INPUT DATA START

/-- The first tile of an entry that the boarding selects and has not released: its place in the entry (R57, R67). -/
def Boarding.firstIn (b : Boarding) (e : LapEntry) : Option Nat :=
  if !b.selects e.layer e.phase then none
  else (List.range b.count).findSome? (fun j =>
    let t := b.first + j * b.stride
    if !b.released.contains j && decide (e.first ≤ t) && decide (t < e.first + e.count) then some (t - e.first) else none)

/-- Lap positions at which each entry of a die's stream first shows a tile still wanted. -/
def Boarding.firstSlots (b : Boarding) (d : Nat) : Nat → List LapEntry → List Nat
  | _, [] => []
  | q, e :: t =>
    let rest := b.firstSlots d (q + e.count + e.pad) t
    match b.firstIn e with
    | some i => (8 * (q + i) + ringOrd d) :: rest
    | none => rest

/-- The lap position of the wanted tile that arrives first at a tap on the die of ordinal o (R60, R67). -/
def Boarding.earliest (b : Boarding) (im : LapImage) (o : Nat) : Option Nat :=
  let ps := (List.range 8).flatMap (fun d => b.firstSlots d 0 (im.entries.filter (·.die == d)))
  ps.foldl (fun m p => match m with | none => some p | some x => if tapSeq o p < tapSeq o x then some p else some x) none

/-- A lap position's slot has still to pass a tap that stands at slot time u on the die of ordinal o: it is on its way there, or its
station has not injected it yet (R33, R34). -/
def State.slotToCome (s : State) (o u lap pos : Nat) : Bool :=
  match s.ring.slots.find? (fun e => e.2.kind != 3 && e.2.lap == lap && e.2.pos == pos) with
  | some e => decide (u < (if e.1 % 8 ≤ o then e.1 else e.1 + 56))
  | none =>
    let st := (s.die (ringOrd (pos % 8))).station
    decide (st.lap < lap) || (st.lap == lap && decide (st.q ≤ pos / 8))

/-- An ORDERED boarding with no lap yet chooses one as the slot passes where a lap's earliest wanted tile stands: that lap, or
one begun before it whose own earliest tile has still to pass, as at a change of images; it is the first such lap whose tile had
not passed at arming (R60). -/
def State.chooseLap (s : State) (o u : Nat) (x : Slot) (b : Boarding) : Boarding :=
  if b.ordered && b.lap.isNone && x.kind != 3 && b.earliest (s.ring.image x.lap) o == some x.pos then
    { b with lap := some (((List.range 8).findSome? (fun i =>
        let n := x.lap + i - 7
        match (if 7 ≤ x.lap + i && i < 7 then b.earliest (s.ring.image n) o else none) with
        | some p => if s.slotToCome o u n p then some n else none
        | none => none)).getD x.lap) }
  else b

/-- The boarding may take a rank from a slot of a lap, of which the header shows 48 bits: any if ANY; else its lap, or a later
one where the tile passed in its lap untaken (R59, R60). -/
def Boarding.mayTake (b : Boarding) (lap j : Nat) : Bool :=
  !b.ordered ||
    (match b.lap with
    | some n => lap == n % 2 ^ 48 || (b.missed.contains j && decide ((lap + 2 ^ 48 - n % 2 ^ 48) % 2 ^ 48 < 2 ^ 47))
    | none => false)

/-- A tile that passes in the chosen lap and is not taken waits for a later one (R60). -/
def Boarding.passBy (b : Boarding) (x : Slot) : Boarding :=
  match (if b.ordered && b.lap == some x.lap && x.kind != 0 && x.kind != 3 && b.selects x.layer x.phase then b.rankOf x.tile else none) with
  | some j => if b.captured.contains j || b.missed.contains j then b else { b with missed := b.missed ++ [j] }
  | none => b

/-! ## The tap (R49 to R52, R68, R71, R175, R176) -/

/-- Add 1 to a field of MISSCNT, which sticks at all ones (R71). -/
def missAdd (w : Word) (lo n : Nat) : Word :=
  if fld w.toNat lo n = 2 ^ n - 1 then w else w + BitVec.ofNat 64 (2 ^ lo)

/-- Count in a group's MISSCNT. -/
def State.miss (s : State) (h lo n : Nat) : State :=
  s.updGroup h (fun g => { g with sr := { g.sr with misscnt := missAdd g.sr.misscnt lo n } })

/-- Add to the tap's debt, and to TKUSED of the group it is for (R99, R176); the tap keeps one request for at most 8,192
tokens at the core bucket, at port 13. -/
def State.owe (s : State) (c h n : Nat) : State :=
  (s.updGroup h (fun g => { g with sr := { g.sr with tkused := g.sr.tkused + BitVec.ofNat 64 n } })).updCore c (fun k =>
    let d := k.debt + n
    { k with
      debt := d
      reqs := if k.reqs.any (·.port == 13) then k.reqs
              else k.reqs ++ [{ port := 13, amount := (min d 8192).toNat, since := s.clock }] })

/-- The lowest-numbered ARMED bank of a boarding (R61). -/
def Core.armedBank (k : Core) (id : Nat) : Option Nat :=
  (List.range 32).find? (fun i => let b := k.bank i; b.role == .tob && b.state == .armed && b.board == some id)

/-- The header and the scale region of a capture land in its bank with beat 0 (R51, R53). -/
def Core.landHead (k : Core) (f : Capture) : Core :=
  (k.lwrite (65536 * f.bank + 32768) f.scales).lwrite (65536 * f.bank + 34816) f.header

/-- One boarding's request for a slot: captured, or deferred and counted (R49, R50, R59, R60). -/
def State.tapServe (s : State) (c : Nat) (x : Slot) (beat pay : List Byte) (id : Nat) : State :=
  let k := s.core c
  match k.boards.find? (·.id == id) with
  | none => s
  | some b =>
    match (if b.selects x.layer x.phase then b.rankOf x.tile else none) with
    | none => s
    | some j =>
      if b.off || b.captured.contains j || b.released.contains j || !b.mayTake x.lap j then s
      else if x.kind = 4 then s.miss b.grp 0 24
      else if x.kind ≠ 1 then s
      else
        match (if (k.caps.filter (fun t => k.tapTime < t + 8)).length < 2 then k.armedBank id else none) with
        | none => s.miss b.grp 0 24
        | some n =>
          let cap : Capture :=
            { board := id, bank := n, rank := j, header := bytesAt beat 0 64, scales := bytesAt beat 64 2048
              payload := pay, corrupt := x.bad || !payloadGood beat pay, time := k.tapTime }
          (s.updCore c (fun k => { (k.updBank n (fun y => { y with state := .filling })).landHead cap with
            caps := k.tapTime :: k.caps.take 1
            fills := k.fills ++ [cap]
            boards := k.boards.map (fun y => if y.id == id then { y with captured := y.captured ++ [j] } else y) })).owe c
              b.grp (s.price (priceIndex 0x22 0 0))

/-- The key of the slot that arrives at a tap at its slot time u, on the die of ordinal o; none before the loop has
filled (R34). -/
def slotKey (o u : Nat) : Option Nat := if u % 8 ≤ o then some u else if 56 ≤ u then some (u - 56) else none

/-- Slots that every tap has seen are retired (R18). -/
def State.retireSlots (s : State) : State :=
  let low := (List.range 320).foldl (fun m c => min m (s.core c).tapTime) (s.core 0).tapTime
  { s with ring := { s.ring with slots := s.ring.slots.filter (fun e => decide (low ≤ e.1 + 56)) } }

/-- The place of a tap in the snake order of its die, and the tap at a place: the same sum (R17). -/
def snake (i : Nat) : Nat := i / 8 * 8 + (if i / 8 % 2 = 0 then i % 8 else 7 - i % 8)

/-- The next slot can be at a core's tap: it has passed the tap before it on the loop, or comes from the die's own station (R17,
R18). -/
def State.tapDue (s : State) (core : Nat) : Bool :=
  let d := dieOfCore core
  let o := ringOrd d
  let u := (s.core core).tapTime
  let p := snake (core % 40)
  if p ≠ 0 then decide (u < (s.core (40 * d + snake (p - 1))).tapTime)
  else if u % 8 = o then true
  else if o = 0 then decide (u < (s.core (40 * ringOrd 7 + 39)).tapTime + 56)
  else decide (u < (s.core (40 * ringOrd (o - 1) + 39)).tapTime)

/-- TAP_SLOT_ARRIVAL (R49, R51, R60): the next slot of the loop reaches a core's tap, disturbed by `noise`; what the slot before
made of RINGPOS is now seen. -/
def execTapSlotArrival (core : Nat) (noise : List (Nat × Byte)) (s : State) : Out :=
  let k := s.core core
  let o := ringOrd (dieOfCore core)
  let tick := fun s : State => (s.updCore core (fun k => { k with tapTime := k.tapTime + 1 })).retireSlots
  if !s.firm.up || 320 ≤ core || !s.tapDue core then .next s
  else
    match slotKey o k.tapTime with
    | none => .next (tick s)
    | some key =>
      match tblFind s.ring.slots key with
      | none => .next s
      | some x =>
        let beat := disturb 0 noise x.beat0
        let pay := disturb 4096 noise (padTo 32768 x.payload)
        let y := slotOfHeader (bytesAt beat 0 64)
        let s := s.updCore core (fun k => { k with
          ringpos := k.posNext.getD k.ringpos, posNext := none
          boards := k.boards.map (s.chooseLap o k.tapTime x) })
        let s :=
          if !headerGood beat || 4 < y.kind then s.tellF6 core (dieOfCore core)
          else
            let s := if y.kind = 3 then s
              else s.updCore core (fun k => { k with posNext := some (BitVec.ofNat 64 (y.pos + y.lap % 2 ^ 32 * 2 ^ 32)) })
            (k.boards.map (·.id)).foldl (fun s id => s.tapServe core y beat pay id) s
        .next (tick (s.updCore core (fun k => { k with boards := k.boards.map (fun b => b.passBy x) })))

/-- A boarding has every tile landed and, with FOLLOW, every follow-on issued (R63). -/
def Boarding.complete (b : Boarding) : Bool :=
  (List.range b.count).all (fun j =>
    b.released.contains j || (b.landed.any (·.1 == j) && (!b.follow || b.issued.contains j)))

/-- Banks a boarding did not use return to FREE (R61). -/
def Core.freeUnused (k : Core) (id : Nat) : Core :=
  (List.range 32).foldl (fun k i =>
    let b := k.bank i
    if b.role == .tob && b.state == .armed && b.board == some id then
      k.updBank i (fun b => { b with state := .free, board := none }) else k) k

/-- Operations outstanding on a core. -/
def Core.mmas (k : Core) : List MmaOp := k.arrays.flatMap (·.2) ++ k.follow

INPUT DATA END

* _HOW TO COMPLETE THIS TASK_: Emit, unaltered, the lines from the top of the listing down through the line that holds "else (List.range b.count).findSome?"; emit nothing else.

* _WRITTEN RESPONSE_:
/-- The first tile of an entry that the boarding selects and has not released: its place in the entry (R57, R67). -/
def Boarding.firstIn (b : Boarding) (e : LapEntry) : Option Nat :=
  if !b.selects e.layer e.phase then none
  else (List.range b.count).findSome? (fun j =>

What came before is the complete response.